Directions for this task =>
Among the entries that follow, find every line with the word "Bool" and copy it.

Data extract =>
□ □ □ □ □ □ □

theorem execPulseEdge_kept (t : Time) (n : Nat) {s : State} (hs : Kept b s) : KeptOut b (execPulseEdge t n s) := by
  unfold execPulseEdge
  repeat' first
    | with_reducible assumption
    | with_reducible refine KeptOut_next ?_
    | intro _
    | (extract_lets +onlyGivenNames x; refine (fun (hx : Kept b x) => ?_) ?_; (on_goal 1 => try clear_value x); (on_goal 2 => (dsimp only [x]; clear x)))
    | (extract_lets +onlyGivenNames x; first | clear_value x | (dsimp only [x]; clear x) | skip)
    | with_reducible apply State.at_kept
    | with_reducible apply State.whenLive_kept
    | with_reducible apply State.setPulse_kept
    | with_reducible apply State.setFlag_kept
    | split
    | (simp -zeta only [Kept_mk]; refine ⟨Kept.tabs ?_, ?_, ?_⟩)
    | with_reducible refine Kept.epochs ?_
    | with_reducible refine Kept.svns ?_
    | dsimp -zeta only [id]

theorem execPulseWidthEnd_kept (e : PulseEnd) {s : State} (hs : Kept b s) : KeptOut b (execPulseWidthEnd e s) := by
  unfold execPulseWidthEnd
  repeat' first
    | with_reducible assumption
    | with_reducible refine KeptOut_next ?_
    | intro _
    | (extract_lets +onlyGivenNames x; refine (fun (hx : Kept b x) => ?_) ?_; (on_goal 1 => try clear_value x); (on_goal 2 => (dsimp only [x]; clear x)))
    | (extract_lets +onlyGivenNames x; first | clear_value x | (dsimp only [x]; clear x) | skip)
    | with_reducible apply State.at_kept
    | with_reducible apply State.whenLive_kept
    | with_reducible apply State.setPulse_kept
    | split
    | (simp -zeta only [Kept_mk]; refine ⟨Kept.tabs ?_, ?_, ?_⟩)
    | with_reducible refine Kept.epochs ?_
    | with_reducible refine Kept.svns ?_
    | dsimp -zeta only [id]

theorem execLegstampRead_kept (rq : Req) {s : State} (hs : Kept b s) : KeptOut b (execLegstampRead rq s) := by
  unfold execLegstampRead
  repeat' first
    | with_reducible assumption
    | with_reducible refine KeptOut_next ?_
    | (extract_lets +onlyGivenNames x; refine (fun (hx : Kept b x) => ?_) ?_; (on_goal 1 => try clear_value x); (on_goal 2 => (dsimp only [x]; clear x)))
    | (extract_lets +onlyGivenNames x; first | clear_value x | (dsimp only [x]; clear x) | skip)
    | with_reducible apply State.respond_kept
    | with_reducible apply State.recordFault_kept
    | split
    | (simp -zeta only [Kept_mk]; refine ⟨Kept.tabs ?_, ?_, ?_⟩)
    | with_reducible refine Kept.epochs ?_
    | with_reducible refine Kept.svns ?_
    | dsimp -zeta only [id]

theorem execMainsThdHigh_kept (thd : Nat) {s : State} (hs : Kept b s) : KeptOut b (execMainsThdHigh thd s) := by
  unfold execMainsThdHigh
  repeat' first
    | with_reducible assumption
    | with_reducible refine KeptOut_next ?_
    | intro _
    | (extract_lets +onlyGivenNames x; refine (fun (hx : Kept b x) => ?_) ?_; (on_goal 1 => try clear_value x); (on_goal 2 => (dsimp only [x]; clear x)))
    | (extract_lets +onlyGivenNames x; first | clear_value x | (dsimp only [x]; clear x) | skip)
    | with_reducible apply State.whenLive_kept
    | with_reducible apply State.setQual_kept
    | split
    | (simp -zeta only [Kept_mk]; refine ⟨Kept.tabs ?_, ?_, ?_⟩)
    | with_reducible refine Kept.epochs ?_
    | with_reducible refine Kept.svns ?_
    | dsimp -zeta only [id]

end Sys2Proof.Machine
end

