theorem State.convDrain_kept {s : State} (hs : Kept b s) : Kept b (State.convDrain s) := by
  unfold State.convDrain
  repeat' first
    | with_reducible assumption
    | intro _
    | (extract_lets +onlyGivenNames x; refine (fun (hx : Kept b x) => ?_) ?_; (on_goal 1 => try clear_value x); (on_goal 2 => (dsimp only [x]; clear x)))
    | (extract_lets +onlyGivenNames x; refine (fun (hx : Kept b x.2) => ?_) ?_; (on_goal 1 => try clear_value x); (on_goal 2 => (dsimp only [x]; clear x)))
    | (extract_lets +onlyGivenNames x; refine (fun (hx : Kept b x.1) => ?_) ?_; (on_goal 1 => try clear_value x); (on_goal 2 => (dsimp only [x]; clear x)))
    | (extract_lets +onlyGivenNames x; first | clear_value x | (dsimp only [x]; clear x) | skip)
    | with_reducible apply State.proxyNow_kept
    | with_reducible refine Kept_foldl ?_ ?_
    | with_reducible refine Kept_foldl2 ?_ ?_
    | with_reducible refine Kept_foldl1 ?_ ?_
    | split
    | (simp -zeta only [Kept_mk]; refine ⟨Kept.tabs ?_, ?_, ?_⟩)
    | with_reducible refine Kept.epochs ?_
    | with_reducible refine Kept.svns ?_
    | dsimp -zeta only [id]

theorem State.proxyQueue_kept {s : State} (hs : Kept b s) (v : Word) (step : Bool) : Kept b (State.proxyQueue s v step) := by
  unfold State.proxyQueue
  repeat' first
    | with_reducible assumption
    | intro _
    | (extract_lets +onlyGivenNames x; refine (fun (hx : Kept b x) => ?_) ?_; (on_goal 1 => try clear_value x); (on_goal 2 => (dsimp only [x]; clear x)))
    | (extract_lets +onlyGivenNames x; first | clear_value x | (dsimp only [x]; clear x) | skip)
    | with_reducible apply State.convDrain_kept
    | with_reducible apply step_kept
    | split
    | (simp -zeta only [Kept_mk]; refine ⟨Kept.tabs ?_, ?_, ?_⟩)
    | with_reducible refine Kept.epochs ?_
    | with_reducible refine Kept.svns ?_
    | dsimp -zeta only [id]

theorem State.convStep_kept {s : State} (hs : Kept b s) (port : Nat) (addr : Nat) (data : Nat) : Kept b (State.convStep s port addr data) := by
  unfold State.convStep
  repeat' first
    | with_reducible assumption
    | intro _
    | (extract_lets +onlyGivenNames x; refine (fun (hx : Kept b x) => ?_) ?_; (on_goal 1 => try clear_value x); (on_goal 2 => (dsimp only [x]; clear x)))
    | (extract_lets +onlyGivenNames x; first | clear_value x | (dsimp only [x]; clear x) | skip)
    | with_reducible apply State.proxyQueue_kept
    | split
    | (simp -zeta only [Kept_mk]; refine ⟨Kept.tabs ?_, ?_, ?_⟩)
    | with_reducible refine Kept.epochs ?_
    | with_reducible refine Kept.svns ?_
    | dsimp -zeta only [id]

theorem execProxyComplete_kept (data : Nat) {s : State} (hs : Kept b s) : KeptOut b (execProxyComplete data s) := by
  unfold execProxyComplete
  repeat' first
    | with_reducible assumption
    | with_reducible refine KeptOut_next ?_
    | intro _
    | (extract_lets +onlyGivenNames x; refine (fun (hx : Kept b x) => ?_) ?_; (on_goal 1 => try clear_value x); (on_goal 2 => (dsimp only [x]; clear x)))
    | (extract_lets +onlyGivenNames x; first | clear_value x | (dsimp only [x]; clear x) | skip)
    | with_reducible apply State.proxyEnd_kept
    | with_reducible apply State.convDrain_kept
    | split
    | (simp -zeta only [Kept_mk]; refine ⟨Kept.tabs ?_, ?_, ?_⟩)
    | with_reducible refine Kept.epochs ?_
    | with_reducible refine Kept.svns ?_
    | dsimp -zeta only [id]

theorem execHistoryMarker_kept (t : Time) (n : Nat) (missed : Nat) (valid : Bool) {s : State} (hs : Kept b s) : KeptOut b (execHistoryMarker t n missed valid s) := by
  unfold execHistoryMarker
  repeat' first
    | with_reducible assumption
    | with_reducible refine KeptOut_next ?_
    | intro _
    | (extract_lets +onlyGivenNames x; refine (fun (hx : Kept b x) => ?_) ?_; (on_goal 1 => try clear_value x); (on_goal 2 => (dsimp only [x]; clear x)))
    | (extract_lets +onlyGivenNames x; first | clear_value x | (dsimp only [x]; clear x) | skip)
    | with_reducible apply State.at_kept
    | with_reducible apply State.whenLive_kept
    | with_reducible apply State.setPort_kept
    | split
    | (simp -zeta only [Kept_mk]; refine ⟨Kept.tabs ?_, ?_, ?_⟩)
    | with_reducible refine Kept.epochs ?_
    | with_reducible refine Kept.svns ?_
    | dsimp -zeta only [id]

theorem execHistoryRead_kept (reader : HistReader) (tag : ℕ) (port : ℕ) (start : ℕ) (count : ℕ) {s : State} (hs : Kept b s) : KeptOut b (execHistoryRead reader tag port start count s) := by
  unfold execHistoryRead
  repeat' first
    | with_reducible assumption
    | with_reducible refine KeptOut_next ?_
    | with_reducible apply State.histRequest_kept
    | dsimp -zeta only [id]

theorem execTxReserve_kept (t : Time) (user : TxUser) (n : ℕ) (slice : ℕ) (start : ℕ) (dur : ℕ) {s : State} (hs : Kept b s) : KeptOut b (execTxReserve t user n slice start dur s) := by
  unfold execTxReserve
  repeat' first
    | with_reducible assumption
    | with_reducible refine KeptOut_next ?_
    | with_reducible apply State.reserve_kept
    | with_reducible refine State.reserve_kept' ?_ _ _ _ _ _ ‹_›
    | with_reducible apply State.at_kept
    | dsimp -zeta only [id]

end Sys2Proof.Machine
end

□ □ □ □ □ □ □

Response below =>
theorem State.proxyQueue_kept {s : State} (hs : Kept b s) (v : Word) (step : Bool) : Kept b (State.proxyQueue s v step) := by
theorem execHistoryMarker_kept (t : Time) (n : Nat) (missed : Nat) (valid : Bool) {s : State} (hs : Kept b s) : KeptOut b (execHistoryMarker t n missed valid s) := by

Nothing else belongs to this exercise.